For each line of the data below, test for "penalty". Report only the number of lines that pass.

Collected data

▬▬▬▬▬▬▬▬▬▬

/-! ## fail -/

@[simp] theorem State.fail_ctrlIE (s : State) (i : Instr) (e : ErrCode) : (s.fail i e).ctrlIE = s.ctrlIE := rfl
@[simp] theorem State.fail_cmd (s : State) (i : Instr) (e : ErrCode) : (s.fail i e).cmd = s.cmd := rfl
@[simp] theorem State.fail_status (s : State) (i : Instr) (e : ErrCode) : (s.fail i e).status = if errorToIdle i then (s.status.failed e).withStage .idle else s.status.failed e := rfl
@[simp] theorem State.fail_errInfo (s : State) (i : Instr) (e : ErrCode) : (s.fail i e).errInfo = { opcode := opcode i, ecl := s.config.ecl, band := s.config.band, stage := s.status.stage } := rfl
@[simp] theorem State.fail_config (s : State) (i : Instr) (e : ErrCode) : (s.fail i e).config = s.config := rfl
@[simp] theorem State.fail_payloadLen (s : State) (i : Instr) (e : ErrCode) : (s.fail i e).payloadLen = s.payloadLen := rfl
@[simp] theorem State.fail_opa (s : State) (i : Instr) (e : ErrCode) : (s.fail i e).opa = s.opa := rfl
@[simp] theorem State.fail_opb (s : State) (i : Instr) (e : ErrCode) : (s.fail i e).opb = s.opb := rfl
@[simp] theorem State.fail_result (s : State) (i : Instr) (e : ErrCode) : (s.fail i e).result = s.result := rfl
@[simp] theorem State.fail_rsCfg (s : State) (i : Instr) (e : ErrCode) : (s.fail i e).rsCfg = s.rsCfg := rfl
@[simp] theorem State.fail_arMode (s : State) (i : Instr) (e : ErrCode) : (s.fail i e).arMode = s.arMode := rfl
@[simp] theorem State.fail_arCount (s : State) (i : Instr) (e : ErrCode) : (s.fail i e).arCount = s.arCount := rfl
@[simp] theorem State.fail_arPbits (s : State) (i : Instr) (e : ErrCode) : (s.fail i e).arPbits = s.arPbits := rfl
@[simp] theorem State.fail_arVersion (s : State) (i : Instr) (e : ErrCode) : (s.fail i e).arVersion = s.arVersion := rfl
@[simp] theorem State.fail_arReqbits (s : State) (i : Instr) (e : ErrCode) : (s.fail i e).arReqbits = s.arReqbits := rfl
@[simp] theorem State.fail_capBits (s : State) (i : Instr) (e : ErrCode) : (s.fail i e).capBits = s.capBits := rfl
@[simp] theorem State.fail_dcwLen (s : State) (i : Instr) (e : ErrCode) : (s.fail i e).dcwLen = s.dcwLen := rfl
@[simp] theorem State.fail_finalLen (s : State) (i : Instr) (e : ErrCode) : (s.fail i e).finalLen = s.finalLen := rfl
@[simp] theorem State.fail_streamBits (s : State) (i : Instr) (e : ErrCode) : (s.fail i e).streamBits = s.streamBits := rfl
@[simp] theorem State.fail_blkG1 (s : State) (i : Instr) (e : ErrCode) : (s.fail i e).blkG1 = s.blkG1 := rfl
@[simp] theorem State.fail_blkG2 (s : State) (i : Instr) (e : ErrCode) : (s.fail i e).blkG2 = s.blkG2 := rfl
@[simp] theorem State.fail_maskSel (s : State) (i : Instr) (e : ErrCode) : (s.fail i e).maskSel = s.maskSel := rfl
@[simp] theorem State.fail_formatBits (s : State) (i : Instr) (e : ErrCode) : (s.fail i e).formatBits = s.formatBits := rfl
@[simp] theorem State.fail_versionBits (s : State) (i : Instr) (e : ErrCode) : (s.fail i e).versionBits = s.versionBits := rfl
@[simp] theorem State.fail_placedBits (s : State) (i : Instr) (e : ErrCode) : (s.fail i e).placedBits = s.placedBits := rfl
@[simp] theorem State.fail_penalty (s : State) (i : Instr) (e : ErrCode) : (s.fail i e).penalty = s.penalty := rfl
@[simp] theorem State.fail_penRule (s : State) (i : Instr) (e : ErrCode) : (s.fail i e).penRule = s.penRule := rfl
@[simp] theorem State.fail_mem (s : State) (i : Instr) (e : ErrCode) : (s.fail i e).mem = s.mem := rfl
@[simp] theorem State.fail_mxn (s : State) (i : Instr) (e : ErrCode) : (s.fail i e).mxn = s.mxn := rfl
@[simp] theorem State.fail_genCache (s : State) (i : Instr) (e : ErrCode) : (s.fail i e).genCache = s.genCache := rfl
@[simp] theorem State.fail_rstN (s : State) (i : Instr) (e : ErrCode) : (s.fail i e).rstN = s.rstN := rfl
@[simp] theorem State.fail_wait (s : State) (i : Instr) (e : ErrCode) : (s.fail i e).wait = s.wait := rfl
@[simp] theorem State.fail_latencies (s : State) (i : Instr) (e : ErrCode) : (s.fail i e).latencies = s.latencies := rfl
@[simp] theorem State.fail_inbox (s : State) (i : Instr) (e : ErrCode) : (s.fail i e).inbox = s.inbox := rfl
@[simp] theorem State.fail_outbox (s : State) (i : Instr) (e : ErrCode) : (s.fail i e).outbox = s.outbox := rfl
@[simp] theorem State.fail_draws (s : State) (i : Instr) (e : ErrCode) : (s.fail i e).draws = if readsBeforeError i then s.draws + 1 else s.draws := rfl

/-! ## resetRegisters -/

@[simp] theorem State.resetRegisters_ctrlIE (s : State) : s.resetRegisters.ctrlIE = State.reset.ctrlIE := rfl
@[simp] theorem State.resetRegisters_cmd (s : State) : s.resetRegisters.cmd = State.reset.cmd := rfl
@[simp] theorem State.resetRegisters_status (s : State) : s.resetRegisters.status = State.reset.status := rfl
@[simp] theorem State.resetRegisters_errInfo (s : State) : s.resetRegisters.errInfo = State.reset.errInfo := rfl
@[simp] theorem State.resetRegisters_config (s : State) : s.resetRegisters.config = State.reset.config := rfl
@[simp] theorem State.resetRegisters_payloadLen (s : State) : s.resetRegisters.payloadLen = State.reset.payloadLen := rfl
@[simp] theorem State.resetRegisters_opa (s : State) : s.resetRegisters.opa = State.reset.opa := rfl
@[simp] theorem State.resetRegisters_opb (s : State) : s.resetRegisters.opb = State.reset.opb := rfl
@[simp] theorem State.resetRegisters_result (s : State) : s.resetRegisters.result = State.reset.result := rfl
@[simp] theorem State.resetRegisters_rsCfg (s : State) : s.resetRegisters.rsCfg = State.reset.rsCfg := rfl
@[simp] theorem State.resetRegisters_arMode (s : State) : s.resetRegisters.arMode = State.reset.arMode := rfl
@[simp] theorem State.resetRegisters_arCount (s : State) : s.resetRegisters.arCount = State.reset.arCount := rfl
@[simp] theorem State.resetRegisters_arPbits (s : State) : s.resetRegisters.arPbits = State.reset.arPbits := rfl
@[simp] theorem State.resetRegisters_arVersion (s : State) : s.resetRegisters.arVersion = State.reset.arVersion := rfl
@[simp] theorem State.resetRegisters_arReqbits (s : State) : s.resetRegisters.arReqbits = State.reset.arReqbits := rfl
@[simp] theorem State.resetRegisters_capBits (s : State) : s.resetRegisters.capBits = State.reset.capBits := rfl
@[simp] theorem State.resetRegisters_dcwLen (s : State) : s.resetRegisters.dcwLen = State.reset.dcwLen := rfl
@[simp] theorem State.resetRegisters_finalLen (s : State) : s.resetRegisters.finalLen = State.reset.finalLen := rfl
@[simp] theorem State.resetRegisters_streamBits (s : State) : s.resetRegisters.streamBits = State.reset.streamBits := rfl
@[simp] theorem State.resetRegisters_blkG1 (s : State) : s.resetRegisters.blkG1 = State.reset.blkG1 := rfl
@[simp] theorem State.resetRegisters_blkG2 (s : State) : s.resetRegisters.blkG2 = State.reset.blkG2 := rfl
@[simp] theorem State.resetRegisters_maskSel (s : State) : s.resetRegisters.maskSel = State.reset.maskSel := rfl
@[simp] theorem State.resetRegisters_formatBits (s : State) : s.resetRegisters.formatBits = State.reset.formatBits := rfl
@[simp] theorem State.resetRegisters_versionBits (s : State) : s.resetRegisters.versionBits = State.reset.versionBits := rfl
@[simp] theorem State.resetRegisters_placedBits (s : State) : s.resetRegisters.placedBits = State.reset.placedBits := rfl
@[simp] theorem State.resetRegisters_penalty (s : State) : s.resetRegisters.penalty = State.reset.penalty := rfl
@[simp] theorem State.resetRegisters_penRule (s : State) : s.resetRegisters.penRule = State.reset.penRule := rfl
@[simp] theorem State.resetRegisters_mem (s : State) : s.resetRegisters.mem = s.mem := rfl
@[simp] theorem State.resetRegisters_mxn (s : State) : s.resetRegisters.mxn = State.reset.mxn := rfl
@[simp] theorem State.resetRegisters_genCache (s : State) : s.resetRegisters.genCache = State.reset.genCache := rfl
@[simp] theorem State.resetRegisters_rstN (s : State) : s.resetRegisters.rstN = s.rstN := rfl
@[simp] theorem State.resetRegisters_wait (s : State) : s.resetRegisters.wait = State.reset.wait := rfl
@[simp] theorem State.resetRegisters_latencies (s : State) : s.resetRegisters.latencies = s.latencies := rfl
@[simp] theorem State.resetRegisters_inbox (s : State) : s.resetRegisters.inbox = s.inbox := rfl
@[simp] theorem State.resetRegisters_outbox (s : State) : s.resetRegisters.outbox = s.outbox := rfl
@[simp] theorem State.resetRegisters_draws (s : State) : s.resetRegisters.draws = s.draws := rfl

▬▬▬▬▬▬▬▬▬▬

● RESPONSE TO THIS EXERCISE: 2